All aspects of our life nowadays are characterized by openness and globalization of activities, not in the measures of size and distance, but by the measures of ease of different activities internationalization, to achieve the desired objectives from any place in the world. The economy is just like any other areas affect and affected by the impact of globalization and openness, and nowadays the most important thing that affect economy is openness. The effect of openness in economy occur through liberalization of trade in goods and services and the free movement of factors of production such as capital by FDI.

FDI are considered to be a significant driver for advancing the economic development of emerging economies of developing countries as well as for developed economies. The inflow of FDI resulting from the developments in host country investment environment and the expanding of multinational enterprises has important effects on economic growth. The host country experts involved in attracting investment try to adopt the investment infrastructure, related rules and regulations for facilitating foreign investment conditions exposed to industry and service organizations to attract FDI. The FDI inflows have been observed under several facets that relate to the impact of FDI on host countries, where the correlation between FDI and economic growth has several advantages. Many researchers shed the light of compound benefits of FDI on the host economy and at the same time profiting the multinational companies (Alfaro et al., 2004; Chowdhury & Mavrotas, 2006; Omran & Bolbol, 2003; Estrin & Meyer, 2004; Kostevc et al., 2007; Sadni-Jallab, 2008). Several researchers through their studies confirmed the positive impact of FDI on economic growth (Neuhaus, 2006; Alfaro, 2003; Buckleyet et al., 2002; Carkovic & Levine, 2002; Adams, 2009). FDI are regarded as a combination of capital inflows, technology transfers and knowledge.FDI are as significant for developing economies as these economies need sufficient reserves as well as knowledge, technology and capital to fuel economic growth (Bevan & Estrin, 2000). FDI advances economic growth by i) capital accumulation where achieving savings and investment progression,more inputs being fed into the production process and the availability of a broader range of intermediate goods ii) technology transfer as the new technology is adopted in the host country,skilful and knowledge-enabled human capital, improvement labour qualification and access to external markets where these advantages are driven by multinational companies (Buckley et al., 2002; Carkovic & Levine, 2002; Noorbakhsh et al., 2001; Sadik & Bolbol, 2001; Miyamoto, 2003; Maitah et al., 2014).

From the establishment of Palestinian Authority (PA) in 1994 as a subsequent of Oslo agreement in 1993, PA recognized the important need to prepare the related environment for attracting domestic and foreign investment as a necessity economical need for accumulation of foreign capital in order to overcome the lack of domestic reserves.
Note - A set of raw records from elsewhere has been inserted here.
theorem st32 (e : Int) (v : Word32) : Touches (Machine.st32 e v) fun tag x => tag = .written ∧ inElement x e :=
  memWrite true e (leBytes32 v)

/-- The result update reads and writes the element, and reads no input (R63, R136). -/
theorem accumulate (e : Int) (c : Word32) :
    Touches (Machine.accumulate e c) fun tag x => tag ≠ .input ∧ inElement x e :=
  congr (T := fun tag x => (tag = .result ∧ inElement x e) ∨ tag = .written ∧ inElement x e)
    (bind (ldResult32 e) fun _ => after (orNaN _) fun _ => st32 e _) fun tag x => by cases tag <;> simp

/-! ### The dense kernels -/

variable {d : DenseArgs} {b r : Nat}

/-- The bytes of a row scan: the matrix row and the vector (R63, R135). -/
def RowBytes (d : DenseArgs) (b r x : Nat) : Prop := ∃ j < d.cols, x = d.vectorAt b j ∨ x = d.matrixAt r j

theorem denseBlock (d : DenseArgs) (b r k : Nat) : Touches (Machine.denseBlock d b r k)
    fun tag x => InputBytes (d.vectorAt b (16 * k)) 16 tag x ∨ InputBytes (d.matrixAt r (16 * k)) 16 tag x :=
  after (updateWork fun _ => rfl) fun _ => bind (input _ _ _) fun _ => after (updateWork fun _ => rfl) fun _ =>
    before (input _ _ _) fun _ => after (updateWork fun _ => rfl) fun _ =>
      after (after config fun _ => updateWork fun _ => rfl) fun _ => after work fun _ => addDot _ _

theorem denseColumn (d : DenseArgs) (b r c : Nat) : Touches (Machine.denseColumn d b r c)
    fun tag x => InputBytes (d.matrixAt r c) 1 tag x ∨ InputBytes (d.vectorAt b c) 1 tag x :=
  after (updateWork fun _ => rfl) fun _ => bind (input _ _ _) fun _ => before (input _ _ _) fun _ =>
    after (addDot _ _) fun _ => pure _

/-- Whole blocks and the columns left are all columns of a row (R134). -/
theorem blocks_and_columns (d : DenseArgs) (base x : Nat) :
    ((∃ k < d.nblk, base + 16 * k ≤ x ∧ x < base + 16 * k + 16) ∨
      ∃ c, 16 * d.nblk ≤ c ∧ c < d.cols ∧ x = base + c) ↔ ∃ j < d.cols, x = base + j := by
  have hn := d.nblk_le
  constructor
  · rintro (⟨k, hk, h1, h2⟩ | ⟨c, -, hc, rfl⟩)
    · exact ⟨x - base, by omega, by omega⟩
    · exact ⟨c, hc, rfl⟩
  · rintro ⟨j, hj, rfl⟩
    by_cases h : j < 16 * d.nblk
    · exact .inl ⟨j / 16, by omega, by omega, by omega⟩
    · exact .inr ⟨j, by omega, hj, rfl⟩

/-- The accesses of a row scan, block by block and column by column (R135). -/
def ScanBytes (d : DenseArgs) (b r : Nat) (tag : Tag) (x : Nat) : Prop :=
  (∃ k, 0 ≤ k ∧ k < 0 + d.nblk ∧
    (InputBytes (d.vectorAt b (16 * k)) 16 tag x ∨ InputBytes (d.matrixAt r (16 * k)) 16 tag x)) ∨
  ∃ c, 16 * d.nblk ≤ c ∧ c < 16 * d.nblk + (d.cols - 16 * d.nblk) ∧
    (InputBytes (d.matrixAt r c) 1 tag x ∨ InputBytes (d.vectorAt b c) 1 tag x)

/-- They are the row's bytes. -/
theorem scanBytes_iff (d : DenseArgs) (b r : Nat) (tag : Tag) (x : Nat) :
    ScanBytes d b r tag x ↔ tag = .input ∧ RowBytes d b r x := by
  have hn := d.nblk_le
  have hv := blocks_and_columns d (d.vectors + b * d.cols) x
  have hm := blocks_and_columns d (d.matrix + r * d.cols) x
  unfold ScanBytes InputBytes RowBytes DenseArgs.vectorAt DenseArgs.matrixAt
  constructor
  · rintro (⟨k, -, hk, ⟨rfl, h⟩ | ⟨rfl, h⟩⟩ | ⟨c, h1, h2, ⟨rfl, h⟩ | ⟨rfl, h⟩⟩)
    · obtain ⟨j, hj, hx⟩ := hv.1 (.inl ⟨k, by omega, h⟩)
      exact ⟨rfl, j, hj, .inl hx⟩
    · obtain ⟨j, hj, hx⟩ := hm.1 (.inl ⟨k, by omega, h⟩)
      exact ⟨rfl, j, hj, .inr hx⟩
    · exact ⟨rfl, c, by omega, .inr (by omega)⟩
    · exact ⟨rfl, c, by omega, .inl (by omega)⟩
  · rintro ⟨rfl, j, hj, hx | hx⟩
    · rcases hv.2 ⟨j, hj, hx⟩ with ⟨k, hk, h⟩ | ⟨c, h1, h2, h⟩
      · exact .inl ⟨k, by omega, by omega, .inl ⟨rfl, h⟩⟩
      · exact .inr ⟨c, h1, by omega, .inr ⟨rfl, by omega⟩⟩
    · rcases hm.2 ⟨j, hj, hx⟩ with ⟨k, hk, h⟩ | ⟨c, h1, h2, h⟩
      · exact .inl ⟨k, by omega, by omega, .inr ⟨rfl, h⟩⟩
      · exact .inr ⟨c, h1, by omega, .inl ⟨rfl, by omega⟩⟩

theorem rowDot (d : DenseArgs) (b r : Nat) :
    Touches (Machine.rowDot d b r) fun tag x => tag = .input ∧ RowBytes d b r x :=
  congr (T := ScanBytes d b r) (after (updateWork fun _ => rfl) fun _ =>
    bind (loop (fun k => denseBlock d b r k) _ _) fun _ =>
      loop (fun c => before (denseColumn d b r c) fun _ => pure _) _ _) (scanBytes_iff d b r)

theorem rowDotSum (d : DenseArgs) (b r : Nat) :
    Touches (Machine.rowDotSum d b r) fun tag x => tag = .input ∧ RowBytes d b r x :=
  congr (T := ScanBytes d b r) (after (updateWork fun _ => rfl) fun _ =>
    bind (loop (fun k => before (denseBlock d b r k) fun _ => after work fun _ => addRowSum _ _) _ _) fun _ =>
      loop (fun c => before (denseColumn d b r c) fun _ => addRowSum _ _) _ _) (scanBytes_iff d b r)

theorem denseRow (d : DenseArgs) (b : Nat) (bs : Word32) (r : Nat) : Touches (Machine.denseRow d b bs r)
    fun tag x => (tag = .input ∧ RowBytes d b r x) ∨ (tag ≠ .input ∧ inElement x (d.resAddr b r)) :=
  after (updateWork fun _ => rfl) fun _ => bind (rowDot d b r) fun _ => after work fun _ => after (orNaN _) fun _ =>
    accumulate _ _
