/-- R110: a write to CMD of an idle engine is the accept: CUR, the snapshot, BUSY, and the four status fields. The
response and the mark that DONE awaits observation are the model's own fields (log 10). -/
def Obligations.AcceptTakesTheSnapshot : Prop :=
  ∀ (s : State) (w : Word) (rest : List Turn), s.resetHeld = false → s.seq = .idle →
    s.script = writeTurn s 0x008 w :: rest →
    step s = .next
      { s with
        seq := .busy w s.regs
        regs := { s.regs with done := false, err := false, errcode := 0#4, matched := false }
        script := rest, resp := some ⟨false, none⟩, doneSeen := false }

/-- R40, R41: the layout of STATUS as the host reads it. -/
def Obligations.StatusWordLayout : Prop :=
  ∀ s : State, ∀ w, hostRead s (.reg .status) = w →
    (w.getLsbD 0 = true ↔ ∃ cur S, s.seq = .busy cur S) ∧ w.getLsbD 1 = s.regs.done ∧ w.getLsbD 2 = s.regs.err ∧
    w.getLsbD 3 = s.regs.matched ∧ w.getLsbD 4 = s.regs.codeValid ∧ w.getLsbD 5 = s.regs.ovr ∧
    w.extractLsb' 6 2 = 0#2 ∧ w.extractLsb' 8 4 = s.regs.errcode ∧ w.extractLsb' 12 20 = 0#20

/-- R47: a write to STATUS, while IDLE or BUSY, clears DONE and OVR where the written bit is 1, and nothing else. -/
def Obligations.StatusWritesClearDoneAndOverrun : Prop :=
  ∀ (s : State) (v : Word) (rest : List Turn), s.resetHeld = false → s.script = writeTurn s 0x00C v :: rest →
    step s = .next
      { s with
        script := rest, resp := some ⟨false, none⟩
        regs := { s.regs with done := if v.getLsbD 1 then false else s.regs.done,
                              ovr := if v.getLsbD 5 then false else s.regs.ovr } }

/-- R40, R42, R45: DONE goes from 1 to 0 only at a reset, a STATUS write of 1 to bit 1 or a command accept; OVR only at a
reset or a STATUS write of 1 to bit 5. -/
def Obligations.DoneAndOverrunClearOnlyAtTheirEvents : Prop :=
  ∀ s t : State, step s = .next t →
    (s.regs.done = true → t.regs.done = false →
      s.resetsNext ∨ (∃ v rest, v.getLsbD 1 = true ∧ s.script = writeTurn s 0x00C v :: rest) ∨
        ∃ w rest, s.seq = .idle ∧ s.script = writeTurn s 0x008 w :: rest) ∧
    (s.regs.ovr = true → t.regs.ovr = false →
      s.resetsNext ∨ ∃ v rest, v.getLsbD 5 = true ∧ s.script = writeTurn s 0x00C v :: rest)

/-- R40, R44, R45: DONE and ERR go from 0 to 1 only at a completion, MATCH only at a completion of VALIDATE or VALIDATE.L,
and OVR only at a host write that a BUSY engine drops. -/
def Obligations.StatusFlagsAreSetOnlyAtTheirEvents : Prop :=
  ∀ s t : State, step s = .next t →
    (s.regs.done = false → t.regs.done = true → s.seq ≠ .idle ∧ t.seq = .idle) ∧
    (s.regs.err = false → t.regs.err = true → s.seq ≠ .idle ∧ t.seq = .idle ∧ t.regs.done = true) ∧
    (s.regs.matched = false → t.regs.matched = true →
      ∃ cur S, s.seq = .busy cur S ∧ (decode cur = .ok .validate ∨ decode cur = .ok .validateL) ∧ t.seq = .idle) ∧
    (s.regs.ovr = false → t.regs.ovr = true →
      s.seq ≠ .idle ∧ t.seq = s.seq ∧ ∃ off v rest, protectedOffset off ∧ s.script = writeTurn s off v :: rest)

/-! ## Reset and interrupt -/

/-- R72: the values the host reads after a reset, SEQ and irq, in State.reset and in every state whose engine state a
reset has just set (SoftAndHardwareResetAgree). -/
def Obligations.ResetValuesAsTheHostReadsThem : Prop :=
  ∀ s : State, s.regs = State.reset.regs → s.seq = State.reset.seq →
    (∀ r, hostRead s (.reg r) =
      match r with
      | .id => 0x4F545031#32
      | .digits => 6#32
      | .tstep => 30#32
      | .window => 1#32
      | _ => 0#32) ∧
    (∀ b k, hostRead s (.word b k) = 0#32) ∧ s.seq = .idle ∧ s.irq = false

/-- R450, R451: the reset input asserted, and a CTRL write with SRST = 1 whatever else the write holds, put every piece of
engine state at its reset value, while IDLE or BUSY; irq is deasserted. -/
def Obligations.SoftAndHardwareResetAgree : Prop :=
  ∀ (s : State) (v : Word) (rest : List Turn),
    (s.script = .resetAssert :: rest →
      ∃ t, step s = .next t ∧ t.regs = State.reset.regs ∧ t.seq = State.reset.seq ∧ t.irq = false ∧
        t.script = rest ∧ t.resetHeld = true) ∧
    (s.resetHeld = false → v.getLsbD 1 = true → s.script = writeTurn s 0x004 v :: rest →
      ∃ t, step s = .next t ∧ t.regs = State.reset.regs ∧ t.seq = State.reset.seq ∧ t.irq = false ∧
        t.script = rest ∧ t.resetHeld = false ∧ t.resp = some ⟨false, none⟩)

/-- R420, R421: irq asserts at every completion with IRQ_EN = 1, success or error, of a legal or an illegal word;
setting IRQ_EN asserts it where DONE = 1; it deasserts at each of the four events of R421, a soft reset (the CTRL write
with SRST = 1) among them; and no step at any other event changes it. Host accesses come from the script (log 1). -/
def Obligations.InterruptFollowsDoneAndEnable : Prop :=
  (∀ s t : State, s.seq ≠ .idle → completion s = .next t → t.irq = s.regs.irqEn) ∧
  (∀ (s : State) (v : Word) (rest : List Turn), s.resetHeld = false → s.script = writeTurn s 0x004 v :: rest →
    ∃ t, step s = .next t ∧ t.irq = (s.regs.done && v.getLsbD 0 && !v.getLsbD 1)) ∧
  (∀ (s : State) (v : Word) (rest : List Turn), s.resetHeld = false → v.getLsbD 1 = true →
    s.script = writeTurn s 0x00C v :: rest → ∃ t, step s = .next t ∧ t.irq = false) ∧
  (∀ (s : State) (w : Word) (rest : List Turn), s.resetHeld = false → s.seq = .idle →
    s.script = writeTurn s 0x008 w :: rest → ∃ t, step s = .next t ∧ t.irq = false) ∧
  (∀ (s : State) (rest : List Turn), s.script = .resetAssert :: rest → ∃ t, step s = .next t ∧ t.irq = false) ∧
  ∀ s t : State, step s = .next t → t.irq ≠ s.irq →
    (s.seq ≠ .idle ∧ t.seq = .idle ∧ t.regs.done = true) ∨ s.resetsNext ∨
    (∃ v rest, s.script = writeTurn s 0x004 v :: rest) ∨
    (∃ v rest, v.getLsbD 1 = true ∧ s.script = writeTurn s 0x00C v :: rest) ∨
    ∃ w rest, s.seq = .idle ∧ s.script = writeTurn s 0x008 w :: rest

/-! ## Runs -/

/-- R111: a command in flight does not stay in flight: within one step more than there are turns left, the engine has
been idle, unless the host leaves the window (log 7). The script's end is the model's form of weak fairness (log 1). -/
def Obligations.CommandsInFlightEnd : Prop :=
  ∀ (s : State) (cur : Word) (S : Regs), s.seq = .busy cur S →
    ∃ k, k ≤ s.script.length + 1 ∧
      ((∃ t : State, Sys2Proof.core.run k s = .next t ∧ t.seq = .idle) ∨
        ∃ a, Sys2Proof.core.run k s = .fault (.outsideWindow a))

/-- R137, R138, R460, R471: a WAIT after an accept ends with DONE = 1 read, the command complete and its completion
observed; with no DONE to come it never ends. The collapse of the polls that find DONE = 0 and the observation mark are
the model's choice (logs 2, 10). -/
def Obligations.WaitObservesTheCompletion : Prop :=
  (∀ (s : State) (cur : Word) (S : Regs) (rest : List Turn), s.seq = .busy cur S → s.regs.done = false →
    s.script = .wait :: rest →
    ∃ (t : State) (w : Word), Sys2Proof.core.run 2 s = .next t ∧ t.seq = .idle ∧ t.script = rest ∧ t.doneSeen = true ∧
      t.resp = some ⟨false, some w⟩ ∧ w = hostRead t (.reg .status) ∧ w.getLsbD 1 = true ∧
      (rest.any Turn.isHost = false → t.ended = true)) ∧
  ∀ (s : State) (rest : List Turn), s.seq = .idle → s.regs.done = false → s.script = .wait :: rest → step s = .next s

/-- R138: LOADTXT on an idle engine leaves the text's bytes in the buffer, 0x00 up to the end of its last word, its
length in the length register, and everything else as it was. -/
def Obligations.LoadtxtFillsBufferAndLength : Prop :=
  ∀ (s : State) (b : BufName) (r : RegName) (text : List Byte) (rest : List Turn), s.resetHeld = false →
    s.seq = .idle → HostLine.wf (.loadtxt b text) = true → lenReg b = some r →
    s.script = expandLine s.platform.engineBase (.loadtxt b text) ++ rest →
    ∃ t : State, Sys2Proof.core.run (((loadBytes b text).length + 3) / 4 + 1) s = .next t ∧
      t.seq = .idle ∧ t.script = rest ∧
      readReg false t.regs r = BitVec.ofNat 32 (loadBytes b text).length ∧
      (∀ r', r' ≠ r → readReg false t.regs r' = readReg false s.regs r') ∧
      ∀ a, t.regs.mem.read a =
        if bufBase b ≤ a ∧ a < bufBase b + 4 * (((loadBytes b text).length + 3) / 4)
        then byteAt (loadBytes b text) (a - bufBase b) else s.regs.mem.read a

/-- The OPEN parameters are fixed for a machine: no step changes them (log 4). -/
def Obligations.StepsKeepThePlatformParameters : Prop :=
  ∀ s t : State, step s = .next t → t.platform = s.platform

/-! ## The response of a read, and the held reset -/

/-- R31-R40, R50, R52, R54, R60-R63, R102: a read at the offset of a register answers the number the register holds,
zero-extended; a read at word k of a buffer answers its bytes 4k to 4k+3, the first most significant. The response is
the model's own field (log 10). -/
def Obligations.ReadsReturnTheAddressedValue : Prop :=
  ∀ (s : State) (rest : List Turn),
    (∀ r, s.script = readTurn s (tableOffset r) :: rest →
      ∃ (t : State) (v : Word), step s = .next t ∧ t.resp = some ⟨false, some v⟩ ∧ v.toNat = regNumber s r) ∧
    ∀ b k, k < (tableBuffer b).2 → s.script = readTurn s ((tableBuffer b).1 + 4 * k) :: rest →
      ∃ (t : State) (v : Word), step s = .next t ∧ t.resp = some ⟨false, some v⟩ ∧
        ∀ i < 4, v.extractLsb' (24 - 8 * i) 8 = s.regs.mem.read (bufBase b + 4 * k + i)
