/-- A candidate that is the code of the current counter is found in every window around it. -/
theorem any_codeEq_windowCounters (K : List Byte) (c : Dword) (n w : Nat) :
    ((windowCounters c w).any fun j => codeEq (hotpValue K c n).text (hotpValue K j n).text) = true :=
  List.any_eq_true.mpr ⟨c, self_mem_windowCounters c w, beq_self_eq_true _⟩

/-- A command in flight that returns MATCH = 1 alone commits it and reports no error (R410). -/
theorem exec_commits_match {s : State} {cur : Word} {S : Regs} (busy : s.seq = .busy cur S) {i : Instr} {d : Draws}
    (returns : cmdOf i s.platform s.draws S = (.ok [.matched true], d)) :
    ∃ v, exec i s = .next v ∧ v.regs.err = false ∧ v.regs.matched = true :=
  ⟨_, exec_busy busy i, by rw [returns]; exact ⟨rfl, rfl⟩⟩

/-- Settles O36: the validators decode the same key and derive the same counter as TOTP, and that counter is in every
window. -/
theorem totpCodeValidates : Obligations.TotpCodeValidates := by
  intro s t u cur cur' S U busy runs success busyU digits tstep nowHi nowLo secretLen secretText candLen candText
  have same : SameTotpInputs U S := ⟨digits, tstep, nowHi, nowLo, secretLen, secretText⟩
  obtain ⟨legal, codeLen, K, decodes, code⟩ := totp_success busy runs success
  have totpLegal : paramBad .totp U = false := same.paramBad_totp_eq.trans legal
  have candLegal : U.badCandLen = false := by
    have narrow := t.regs.codeLen.isLt
    rw [badCandLen_false, candLen]
    omega
  have decodesU : base32Decode U.secretText = .ok K := by rw [secretText, decodes]
  have cand : U.candText = (hotpValue K (timeCounter U) U.digits.toNat).text := by
    rw [candText, codeLen, code, same.timeCounter_eq, digits]
  constructor
  · intro windowLow windowHigh draws
    have windowLegal := badWindow_false.mpr ⟨windowLow, windowHigh⟩
    have returns := validateCmd_ok (S := U) (by rw [paramBad_validate, totpLegal, candLegal, windowLegal]; rfl) decodesU
      draws
    rw [cand, any_codeEq_windowCounters] at returns
    exact exec_commits_match busyU returns
  · intro draw
    have returns := validateLCmd_ok (S := U) (by rw [paramBad_validateL, totpLegal, candLegal]; rfl) decodesU draw
    rw [cand, codeEq, beq_self_eq_true] at returns
    exact exec_commits_match busyU returns

end Sys2Proof.Machine
end

section
/-! The error a completion reports (R402), and what it leaves (R411). Settles ErrorCodeFollowsThePriority and
ErrorsChangeOnlyStatusAndTheCode. -/

namespace Sys2Proof.Machine

/-! ## The causes of R402 -/

section
variable {p : Config.Platform} {d : Draws} {S : Regs} {i : Instr}
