-- ==== Sys2Proof/WellFormed.lean ====
section
/-! DEFINITION. Source commands with their operands as the numbers a programmer writes, and the checks an assembler
makes of them (spec/30_encoding.md R72, R73): "An assembler refuses an out-of-range operand and does not truncate
it." `Instr` itself needs no check: its operand types admit no out-of-range value. -/

namespace Sys2Proof

/-- A source command: the nine mnemonics (R72) and the seven pseudo-instructions (R73), operands as numbers. A
register operand stands here after its name has been looked up. -/
inductive SourceCmd where
  | nop
  | stepf (m : Nat)
  | stepb (m : Nat)
  | stop (m : Nat)
  | decode (m sample : Nat)
  | tick
  | wrcfg (reg value : Nat)
  | rdreg (reg : Nat)
  | start
  | fullstep (m : Nat)
  | halfstep (m : Nat)
  | policy (skip : Bool)
  | setdelay (dmin dmax : Nat)
  | calib (m center thresh lo hi : Nat)
  | stopall
  deriving DecidableEq, Repr

/-- R72: `m` is 0 or 1. -/
def motorInRange (m : Nat) : Bool := m ≤ 1

/-- R72 and R62: a register number is 8 bits. -/
def regInRange (r : Nat) : Bool := r ≤ 0xFF

/-- R72: `sample` and `value` are in 0..65535. -/
def immInRange (v : Nat) : Bool := v ≤ 0xFFFF

/-- Every operand is in the range R72 gives it. -/
def SourceCmd.wellFormed : SourceCmd → Bool
  | .nop | .tick | .start | .stopall | .policy _ => true
  | .stepf m | .stepb m | .stop m | .fullstep m | .halfstep m => motorInRange m
  | .decode m sample => motorInRange m && immInRange sample
  | .wrcfg reg value => regInRange reg && immInRange value
  | .rdreg reg => regInRange reg
  | .setdelay dmin dmax => immInRange dmin && immInRange dmax
  | .calib m c t lo hi => motorInRange m && immInRange c && immInRange t && immInRange lo && immInRange hi

end Sys2Proof
end

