-- ==== Sys2Proof/Laws/Encoding.lean ====
section
/-! SUPPORT. The fields of a packed word, and what it is to match a row of the opcode map, in terms of fields
(spec/30_encoding.md R62, R63, R65). -/

namespace Sys2Proof

/-! ### The fields of a packed word -/

theorem opOf_packWord (op : BitVec 4) (m : BitVec 1) (reg : BitVec 8) (imm : BitVec 16) :
    opOf (packWord op m reg imm) = op := by
  unfold opOf packWord
  ext i hi
  interval_cases i <;> simp

theorem rsvOf_packWord (op : BitVec 4) (m : BitVec 1) (reg : BitVec 8) (imm : BitVec 16) :
    rsvOf (packWord op m reg imm) = 0#3 := by
  unfold rsvOf packWord
  ext i hi
  interval_cases i <;> simp

theorem mOf_packWord (op : BitVec 4) (m : BitVec 1) (reg : BitVec 8) (imm : BitVec 16) :
    mOf (packWord op m reg imm) = m := by
  unfold mOf packWord
  ext i hi
  interval_cases i
  simp

theorem regOf_packWord (op : BitVec 4) (m : BitVec 1) (reg : BitVec 8) (imm : BitVec 16) :
    regOf (packWord op m reg imm) = reg := by
  unfold regOf packWord
  ext i hi
  interval_cases i <;> simp

theorem immOf_packWord (op : BitVec 4) (m : BitVec 1) (reg : BitVec 8) (imm : BitVec 16) :
    immOf (packWord op m reg imm) = imm := by
  unfold immOf packWord
  ext i hi
  interval_cases i <;> simp

/-- A word whose `RSV` is 0 is its four other fields packed. -/
theorem packWord_fields (w : Word) (h : rsvOf w = 0#3) : packWord (opOf w) (mOf w) (regOf w) (immOf w) = w := by
  have h25 : w.getLsbD 25 = false := by simpa [rsvOf] using congrArg (·.getLsbD 0) h
  have h26 : w.getLsbD 26 = false := by simpa [rsvOf] using congrArg (·.getLsbD 1) h
  have h27 : w.getLsbD 27 = false := by simpa [rsvOf] using congrArg (·.getLsbD 2) h
  unfold opOf mOf regOf immOf packWord
  ext i hi
  interval_cases i <;> simp_all [BitVec.getLsbD_eq_getElem]

/-! ### Motors and their bits -/

theorem bitOfMotor_motorOfBit (b : BitVec 1) : bitOfMotor (motorOfBit b) = b := by
  revert b
  decide

theorem motorOfBit_bitOfMotor (m : Motor) : motorOfBit (bitOfMotor m) = m := by cases m <;> decide

/-! ### Matching a row, format by format -/

/-- Equality under a mask, bit by bit. -/
theorem and_mask_eq_iff (w mask pat : Word) :
    (w &&& mask = pat) ↔ ∀ i : Fin 32, (w.getLsbD i && mask.getLsbD i) = pat.getLsbD i := by
  constructor
  · rintro rfl i
    simp
  · intro h
    ext i hi
    have := h ⟨i, hi⟩
    simp only [BitVec.getLsbD_eq_getElem hi] at this
    simpa using this

/-- Equality of a field, bit by bit. -/
theorem field_eq_iff {n : Nat} (w : Word) (k : Nat) (v : BitVec n) :
    (w.extractLsb' k n = v) ↔ ∀ i : Fin n, w.getLsbD (k + i) = v.getLsbD i := by
  constructor
  · rintro rfl i
    simp
  · intro h
    ext i hi
    have := h ⟨i, hi⟩
    simp only [BitVec.getElem_extractLsb', this]
    exact BitVec.getLsbD_eq_getElem hi

/-- Format N: every field but `OP` must be 0. -/
theorem match_formatN (w : Word) (op : BitVec 4) :
    (w &&& 0xFFFFFFFF#32 = op.setWidth 32 <<< 28) ↔
      opOf w = op ∧ rsvOf w = 0#3 ∧ mOf w = 0#1 ∧ regOf w = 0#8 ∧ immOf w = 0#16 := by
  rw [and_mask_eq_iff]
  simp only [opOf, rsvOf, mOf, regOf, immOf, field_eq_iff]
  simp [Fin.forall_fin_succ]
  tauto

/-- Format M: `RSV`, `REG` and `IMM` must be 0. -/
theorem match_formatM (w : Word) (op : BitVec 4) :
    (w &&& 0xFEFFFFFF#32 = op.setWidth 32 <<< 28) ↔
      opOf w = op ∧ rsvOf w = 0#3 ∧ regOf w = 0#8 ∧ immOf w = 0#16 := by
  rw [and_mask_eq_iff]
  simp only [opOf, rsvOf, regOf, immOf, field_eq_iff]
  simp [Fin.forall_fin_succ]
  tauto

/-- Format MS: `RSV` and `REG` must be 0. -/
theorem match_formatMS (w : Word) (op : BitVec 4) :
    (w &&& 0xFEFF0000#32 = op.setWidth 32 <<< 28) ↔ opOf w = op ∧ rsvOf w = 0#3 ∧ regOf w = 0#8 := by
  rw [and_mask_eq_iff]
  simp only [opOf, rsvOf, regOf, field_eq_iff]
  simp [Fin.forall_fin_succ]
  tauto

/-- Format RI: `RSV` and `M` must be 0. -/
theorem match_formatRI (w : Word) (op : BitVec 4) :
    (w &&& 0xFF000000#32 = op.setWidth 32 <<< 28) ↔ opOf w = op ∧ rsvOf w = 0#3 ∧ mOf w = 0#1 := by
  rw [and_mask_eq_iff]
  simp only [opOf, rsvOf, mOf, field_eq_iff]
  simp [Fin.forall_fin_succ]
  tauto

/-- Format R: `RSV`, `M` and `IMM` must be 0. -/
theorem match_formatR (w : Word) (op : BitVec 4) :
    (w &&& 0xFF00FFFF#32 = op.setWidth 32 <<< 28) ↔
      opOf w = op ∧ rsvOf w = 0#3 ∧ mOf w = 0#1 ∧ immOf w = 0#16 := by
  rw [and_mask_eq_iff]
  simp only [opOf, rsvOf, mOf, immOf, field_eq_iff]
  simp [Fin.forall_fin_succ]
  tauto

/-- The operation codes: the nine defined ones, and the reserved rest (R65, R67). -/
theorem op_cases (o : BitVec 4) :
    o = 0#4 ∨ o = 1#4 ∨ o = 2#4 ∨ o = 3#4 ∨ o = 4#4 ∨ o = 5#4 ∨ o = 6#4 ∨ o = 7#4 ∨ o = 8#4 ∨ 9 ≤ o.toNat := by
  revert o
  decide

end Sys2Proof
end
Palestinian economy as a developing one suffers from many drawbacks such as low per capita income, low productivity, and large deficit of the balance of payments, high level of unemployment rate, unskilled employees, and limited market size and instability of social, political and economical situation driven by the consequences of Israeli occupation. So as to try to overcome these limitations PA recognized the importance of FDI in advancing economic growth by depressing unemployment rate, boosting knowledge of quality and productivity and inquiring new technologies for enhancing domestic labor power skills and increase productivity by moderately utilizing the economic resources. In order to attract investment PA legally confirmed and legislated the investment law in 1994 and modified it in 1998, the investment law contains regulations that attracts domestic and foreign investment such as easing the legal formation of businesses and surrendering tax convictions. …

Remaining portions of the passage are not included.